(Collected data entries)
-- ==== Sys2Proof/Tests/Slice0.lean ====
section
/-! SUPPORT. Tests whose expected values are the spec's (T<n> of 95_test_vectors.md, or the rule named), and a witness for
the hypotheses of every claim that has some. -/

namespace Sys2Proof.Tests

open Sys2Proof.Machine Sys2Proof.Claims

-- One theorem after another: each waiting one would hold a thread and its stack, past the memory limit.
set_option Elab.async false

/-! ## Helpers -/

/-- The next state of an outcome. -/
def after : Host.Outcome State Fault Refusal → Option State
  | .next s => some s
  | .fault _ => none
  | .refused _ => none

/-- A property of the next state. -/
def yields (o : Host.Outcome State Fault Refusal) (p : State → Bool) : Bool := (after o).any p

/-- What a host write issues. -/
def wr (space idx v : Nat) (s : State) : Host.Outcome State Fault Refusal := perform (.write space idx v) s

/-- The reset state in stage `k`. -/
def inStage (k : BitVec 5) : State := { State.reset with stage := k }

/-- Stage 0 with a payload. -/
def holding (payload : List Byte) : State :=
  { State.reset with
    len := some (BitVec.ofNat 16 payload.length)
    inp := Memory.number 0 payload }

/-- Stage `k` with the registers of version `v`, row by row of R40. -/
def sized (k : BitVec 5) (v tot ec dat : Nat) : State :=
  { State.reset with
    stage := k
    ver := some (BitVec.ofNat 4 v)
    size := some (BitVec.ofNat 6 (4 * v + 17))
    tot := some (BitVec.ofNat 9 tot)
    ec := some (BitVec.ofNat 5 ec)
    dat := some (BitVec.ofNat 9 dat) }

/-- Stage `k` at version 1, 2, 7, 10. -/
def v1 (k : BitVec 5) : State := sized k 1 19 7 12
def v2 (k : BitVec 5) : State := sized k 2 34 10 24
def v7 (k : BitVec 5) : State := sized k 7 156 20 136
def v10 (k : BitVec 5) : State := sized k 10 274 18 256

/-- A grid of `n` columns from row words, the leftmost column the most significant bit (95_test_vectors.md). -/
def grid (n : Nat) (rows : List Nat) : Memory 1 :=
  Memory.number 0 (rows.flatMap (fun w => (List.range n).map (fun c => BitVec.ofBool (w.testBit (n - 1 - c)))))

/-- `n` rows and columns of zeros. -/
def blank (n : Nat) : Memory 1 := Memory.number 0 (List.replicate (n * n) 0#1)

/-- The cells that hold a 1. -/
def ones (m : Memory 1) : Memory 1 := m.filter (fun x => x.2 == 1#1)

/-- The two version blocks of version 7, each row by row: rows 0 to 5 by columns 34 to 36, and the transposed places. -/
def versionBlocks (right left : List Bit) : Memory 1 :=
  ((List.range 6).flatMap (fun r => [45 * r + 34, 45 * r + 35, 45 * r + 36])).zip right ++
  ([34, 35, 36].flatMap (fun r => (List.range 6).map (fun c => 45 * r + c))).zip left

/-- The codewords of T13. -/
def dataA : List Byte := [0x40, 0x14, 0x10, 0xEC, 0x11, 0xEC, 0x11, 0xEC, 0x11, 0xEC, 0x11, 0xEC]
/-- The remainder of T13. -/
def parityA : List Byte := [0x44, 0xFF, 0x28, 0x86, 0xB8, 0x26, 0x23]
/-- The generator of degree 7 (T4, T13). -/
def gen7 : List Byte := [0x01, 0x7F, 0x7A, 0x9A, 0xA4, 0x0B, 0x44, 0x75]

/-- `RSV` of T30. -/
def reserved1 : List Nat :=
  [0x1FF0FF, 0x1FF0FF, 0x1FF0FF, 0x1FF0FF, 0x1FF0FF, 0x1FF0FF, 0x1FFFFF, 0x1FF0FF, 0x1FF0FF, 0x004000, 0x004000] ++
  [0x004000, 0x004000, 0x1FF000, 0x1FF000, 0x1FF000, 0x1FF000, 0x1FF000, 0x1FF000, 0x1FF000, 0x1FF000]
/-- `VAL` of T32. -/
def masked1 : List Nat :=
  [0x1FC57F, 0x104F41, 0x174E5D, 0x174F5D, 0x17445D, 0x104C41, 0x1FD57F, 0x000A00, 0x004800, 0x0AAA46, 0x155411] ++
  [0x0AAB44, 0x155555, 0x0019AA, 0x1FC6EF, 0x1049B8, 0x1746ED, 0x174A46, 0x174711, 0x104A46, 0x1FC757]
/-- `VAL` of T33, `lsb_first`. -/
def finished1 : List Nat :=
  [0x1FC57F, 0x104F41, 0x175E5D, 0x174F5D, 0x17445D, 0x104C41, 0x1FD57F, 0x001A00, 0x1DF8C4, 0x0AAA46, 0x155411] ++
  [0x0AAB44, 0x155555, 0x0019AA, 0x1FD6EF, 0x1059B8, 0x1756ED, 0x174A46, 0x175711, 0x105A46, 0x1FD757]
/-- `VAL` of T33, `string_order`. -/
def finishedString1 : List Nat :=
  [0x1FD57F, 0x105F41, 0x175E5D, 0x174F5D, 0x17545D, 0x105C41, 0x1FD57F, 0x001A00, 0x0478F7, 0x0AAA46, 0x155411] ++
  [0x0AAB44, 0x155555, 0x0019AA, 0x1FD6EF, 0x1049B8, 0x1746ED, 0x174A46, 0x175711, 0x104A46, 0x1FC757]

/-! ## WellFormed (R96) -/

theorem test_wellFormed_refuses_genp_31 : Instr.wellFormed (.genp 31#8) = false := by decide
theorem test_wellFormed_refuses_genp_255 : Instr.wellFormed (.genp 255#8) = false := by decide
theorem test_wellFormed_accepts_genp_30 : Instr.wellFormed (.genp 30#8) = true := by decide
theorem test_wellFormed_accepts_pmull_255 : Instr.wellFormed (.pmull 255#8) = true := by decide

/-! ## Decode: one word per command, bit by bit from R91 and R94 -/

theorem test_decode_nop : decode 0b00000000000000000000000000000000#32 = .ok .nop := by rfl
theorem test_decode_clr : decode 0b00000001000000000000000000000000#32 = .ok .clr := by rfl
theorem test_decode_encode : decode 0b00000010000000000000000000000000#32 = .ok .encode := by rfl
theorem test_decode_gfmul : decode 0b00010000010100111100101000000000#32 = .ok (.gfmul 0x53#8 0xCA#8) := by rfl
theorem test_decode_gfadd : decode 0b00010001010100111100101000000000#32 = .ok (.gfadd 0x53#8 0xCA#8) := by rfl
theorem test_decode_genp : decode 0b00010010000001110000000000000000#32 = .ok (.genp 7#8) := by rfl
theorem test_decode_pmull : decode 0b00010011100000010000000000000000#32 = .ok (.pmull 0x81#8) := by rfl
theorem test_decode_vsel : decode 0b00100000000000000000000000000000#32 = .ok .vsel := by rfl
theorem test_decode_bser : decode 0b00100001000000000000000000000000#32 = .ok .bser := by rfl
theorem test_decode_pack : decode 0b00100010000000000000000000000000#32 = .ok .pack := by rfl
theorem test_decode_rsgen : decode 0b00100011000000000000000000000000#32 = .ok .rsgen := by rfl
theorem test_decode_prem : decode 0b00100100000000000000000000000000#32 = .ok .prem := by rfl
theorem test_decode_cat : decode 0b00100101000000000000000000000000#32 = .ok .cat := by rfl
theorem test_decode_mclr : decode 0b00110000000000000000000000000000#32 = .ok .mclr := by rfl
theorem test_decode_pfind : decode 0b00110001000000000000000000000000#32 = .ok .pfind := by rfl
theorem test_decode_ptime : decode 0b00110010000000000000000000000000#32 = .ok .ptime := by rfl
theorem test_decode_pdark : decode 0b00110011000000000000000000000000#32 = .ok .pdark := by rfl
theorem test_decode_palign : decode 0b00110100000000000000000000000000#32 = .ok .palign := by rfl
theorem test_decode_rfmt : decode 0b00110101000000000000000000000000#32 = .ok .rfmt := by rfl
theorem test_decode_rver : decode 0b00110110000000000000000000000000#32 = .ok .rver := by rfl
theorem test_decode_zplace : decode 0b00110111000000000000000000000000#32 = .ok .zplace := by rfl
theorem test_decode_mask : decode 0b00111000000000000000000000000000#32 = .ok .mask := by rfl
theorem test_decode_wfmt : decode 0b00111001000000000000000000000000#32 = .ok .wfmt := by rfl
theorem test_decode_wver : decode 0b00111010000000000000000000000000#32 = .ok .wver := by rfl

### Work task
Could you return exactly the lines above from the line with "a payload. -/" to the line with "codewords of T13. -/", both included, and nothing else?

### Solution to the problem
/-- Stage 0 with a payload. -/
def holding (payload : List Byte) : State :=
  { State.reset with
    len := some (BitVec.ofNat 16 payload.length)
    inp := Memory.number 0 payload }

/-- Stage `k` with the registers of version `v`, row by row of R40. -/
def sized (k : BitVec 5) (v tot ec dat : Nat) : State :=
  { State.reset with
    stage := k
    ver := some (BitVec.ofNat 4 v)
    size := some (BitVec.ofNat 6 (4 * v + 17))
    tot := some (BitVec.ofNat 9 tot)
    ec := some (BitVec.ofNat 5 ec)
    dat := some (BitVec.ofNat 9 dat) }

/-- Stage `k` at version 1, 2, 7, 10. -/
def v1 (k : BitVec 5) : State := sized k 1 19 7 12
def v2 (k : BitVec 5) : State := sized k 2 34 10 24
def v7 (k : BitVec 5) : State := sized k 7 156 20 136
def v10 (k : BitVec 5) : State := sized k 10 274 18 256

/-- A grid of `n` columns from row words, the leftmost column the most significant bit (95_test_vectors.md). -/
def grid (n : Nat) (rows : List Nat) : Memory 1 :=
  Memory.number 0 (rows.flatMap (fun w => (List.range n).map (fun c => BitVec.ofBool (w.testBit (n - 1 - c)))))

/-- `n` rows and columns of zeros. -/
def blank (n : Nat) : Memory 1 := Memory.number 0 (List.replicate (n * n) 0#1)

/-- The cells that hold a 1. -/
def ones (m : Memory 1) : Memory 1 := m.filter (fun x => x.2 == 1#1)

/-- The two version blocks of version 7, each row by row: rows 0 to 5 by columns 34 to 36, and the transposed places. -/
def versionBlocks (right left : List Bit) : Memory 1 :=
  ((List.range 6).flatMap (fun r => [45 * r + 34, 45 * r + 35, 45 * r + 36])).zip right ++
  ([34, 35, 36].flatMap (fun r => (List.range 6).map (fun c => 45 * r + c))).zip left

/-- The codewords of T13. -/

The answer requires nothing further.